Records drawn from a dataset

※

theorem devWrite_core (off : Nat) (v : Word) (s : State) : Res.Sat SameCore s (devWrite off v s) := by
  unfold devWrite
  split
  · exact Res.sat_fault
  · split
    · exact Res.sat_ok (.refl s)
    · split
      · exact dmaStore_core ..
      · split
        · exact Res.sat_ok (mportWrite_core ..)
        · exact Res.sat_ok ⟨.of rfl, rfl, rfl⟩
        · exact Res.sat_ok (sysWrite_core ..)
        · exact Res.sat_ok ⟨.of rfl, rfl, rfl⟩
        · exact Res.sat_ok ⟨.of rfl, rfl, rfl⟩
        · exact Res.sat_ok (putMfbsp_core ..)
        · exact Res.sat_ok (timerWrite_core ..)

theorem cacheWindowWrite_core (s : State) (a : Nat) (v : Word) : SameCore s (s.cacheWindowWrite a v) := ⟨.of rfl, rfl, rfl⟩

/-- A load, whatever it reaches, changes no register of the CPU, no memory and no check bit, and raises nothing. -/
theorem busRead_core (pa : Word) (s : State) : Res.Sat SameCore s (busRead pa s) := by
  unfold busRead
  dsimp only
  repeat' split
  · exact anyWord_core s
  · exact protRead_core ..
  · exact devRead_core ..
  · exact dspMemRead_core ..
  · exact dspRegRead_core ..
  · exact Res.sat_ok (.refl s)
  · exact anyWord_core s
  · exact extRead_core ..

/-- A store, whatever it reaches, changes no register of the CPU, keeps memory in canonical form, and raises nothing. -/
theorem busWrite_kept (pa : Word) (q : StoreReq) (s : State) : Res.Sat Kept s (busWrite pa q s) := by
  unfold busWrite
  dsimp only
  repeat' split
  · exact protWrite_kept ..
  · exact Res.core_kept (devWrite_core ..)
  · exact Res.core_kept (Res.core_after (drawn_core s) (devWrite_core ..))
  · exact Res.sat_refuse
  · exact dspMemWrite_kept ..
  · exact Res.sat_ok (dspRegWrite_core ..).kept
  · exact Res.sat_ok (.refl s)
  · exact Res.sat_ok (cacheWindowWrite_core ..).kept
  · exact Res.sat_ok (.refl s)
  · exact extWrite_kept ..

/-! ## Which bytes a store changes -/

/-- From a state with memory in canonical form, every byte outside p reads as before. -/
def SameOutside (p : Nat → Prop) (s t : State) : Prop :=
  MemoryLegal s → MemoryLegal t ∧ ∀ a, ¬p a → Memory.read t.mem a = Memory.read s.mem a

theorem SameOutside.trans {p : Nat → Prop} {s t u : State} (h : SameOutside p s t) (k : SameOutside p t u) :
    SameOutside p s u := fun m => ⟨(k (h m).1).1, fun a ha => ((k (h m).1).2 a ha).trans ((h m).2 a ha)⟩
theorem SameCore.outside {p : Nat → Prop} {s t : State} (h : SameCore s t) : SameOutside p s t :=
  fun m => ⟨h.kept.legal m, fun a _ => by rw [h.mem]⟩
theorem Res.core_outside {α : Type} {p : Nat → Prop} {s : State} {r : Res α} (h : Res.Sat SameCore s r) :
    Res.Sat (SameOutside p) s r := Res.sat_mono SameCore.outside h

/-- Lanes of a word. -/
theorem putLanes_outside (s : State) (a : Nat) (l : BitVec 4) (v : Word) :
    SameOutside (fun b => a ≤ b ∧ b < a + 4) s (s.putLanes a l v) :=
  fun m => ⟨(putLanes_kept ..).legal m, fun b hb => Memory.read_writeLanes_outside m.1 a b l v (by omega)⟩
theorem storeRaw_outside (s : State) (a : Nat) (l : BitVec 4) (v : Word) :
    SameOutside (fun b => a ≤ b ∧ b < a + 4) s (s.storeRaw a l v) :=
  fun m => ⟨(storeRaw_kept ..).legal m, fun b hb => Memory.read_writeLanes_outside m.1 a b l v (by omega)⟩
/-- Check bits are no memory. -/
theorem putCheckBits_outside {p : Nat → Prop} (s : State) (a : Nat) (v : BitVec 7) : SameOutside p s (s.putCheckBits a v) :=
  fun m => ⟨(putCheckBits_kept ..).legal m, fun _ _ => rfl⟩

※

Starting at the line above that contains "exact dmaStore_core ..", repeat each line exactly up to and including the line that contains "exact protWrite_kept ..", and stop there.

▶ [TASK SOLUTION]
      · exact dmaStore_core ..
      · split
        · exact Res.sat_ok (mportWrite_core ..)
        · exact Res.sat_ok ⟨.of rfl, rfl, rfl⟩
        · exact Res.sat_ok (sysWrite_core ..)
        · exact Res.sat_ok ⟨.of rfl, rfl, rfl⟩
        · exact Res.sat_ok ⟨.of rfl, rfl, rfl⟩
        · exact Res.sat_ok (putMfbsp_core ..)
        · exact Res.sat_ok (timerWrite_core ..)

theorem cacheWindowWrite_core (s : State) (a : Nat) (v : Word) : SameCore s (s.cacheWindowWrite a v) := ⟨.of rfl, rfl, rfl⟩

/-- A load, whatever it reaches, changes no register of the CPU, no memory and no check bit, and raises nothing. -/
theorem busRead_core (pa : Word) (s : State) : Res.Sat SameCore s (busRead pa s) := by
  unfold busRead
  dsimp only
  repeat' split
  · exact anyWord_core s
  · exact protRead_core ..
  · exact devRead_core ..
  · exact dspMemRead_core ..
  · exact dspRegRead_core ..
  · exact Res.sat_ok (.refl s)
  · exact anyWord_core s
  · exact extRead_core ..

/-- A store, whatever it reaches, changes no register of the CPU, keeps memory in canonical form, and raises nothing. -/
theorem busWrite_kept (pa : Word) (q : StoreReq) (s : State) : Res.Sat Kept s (busWrite pa q s) := by
  unfold busWrite
  dsimp only
  repeat' split
  · exact protWrite_kept ..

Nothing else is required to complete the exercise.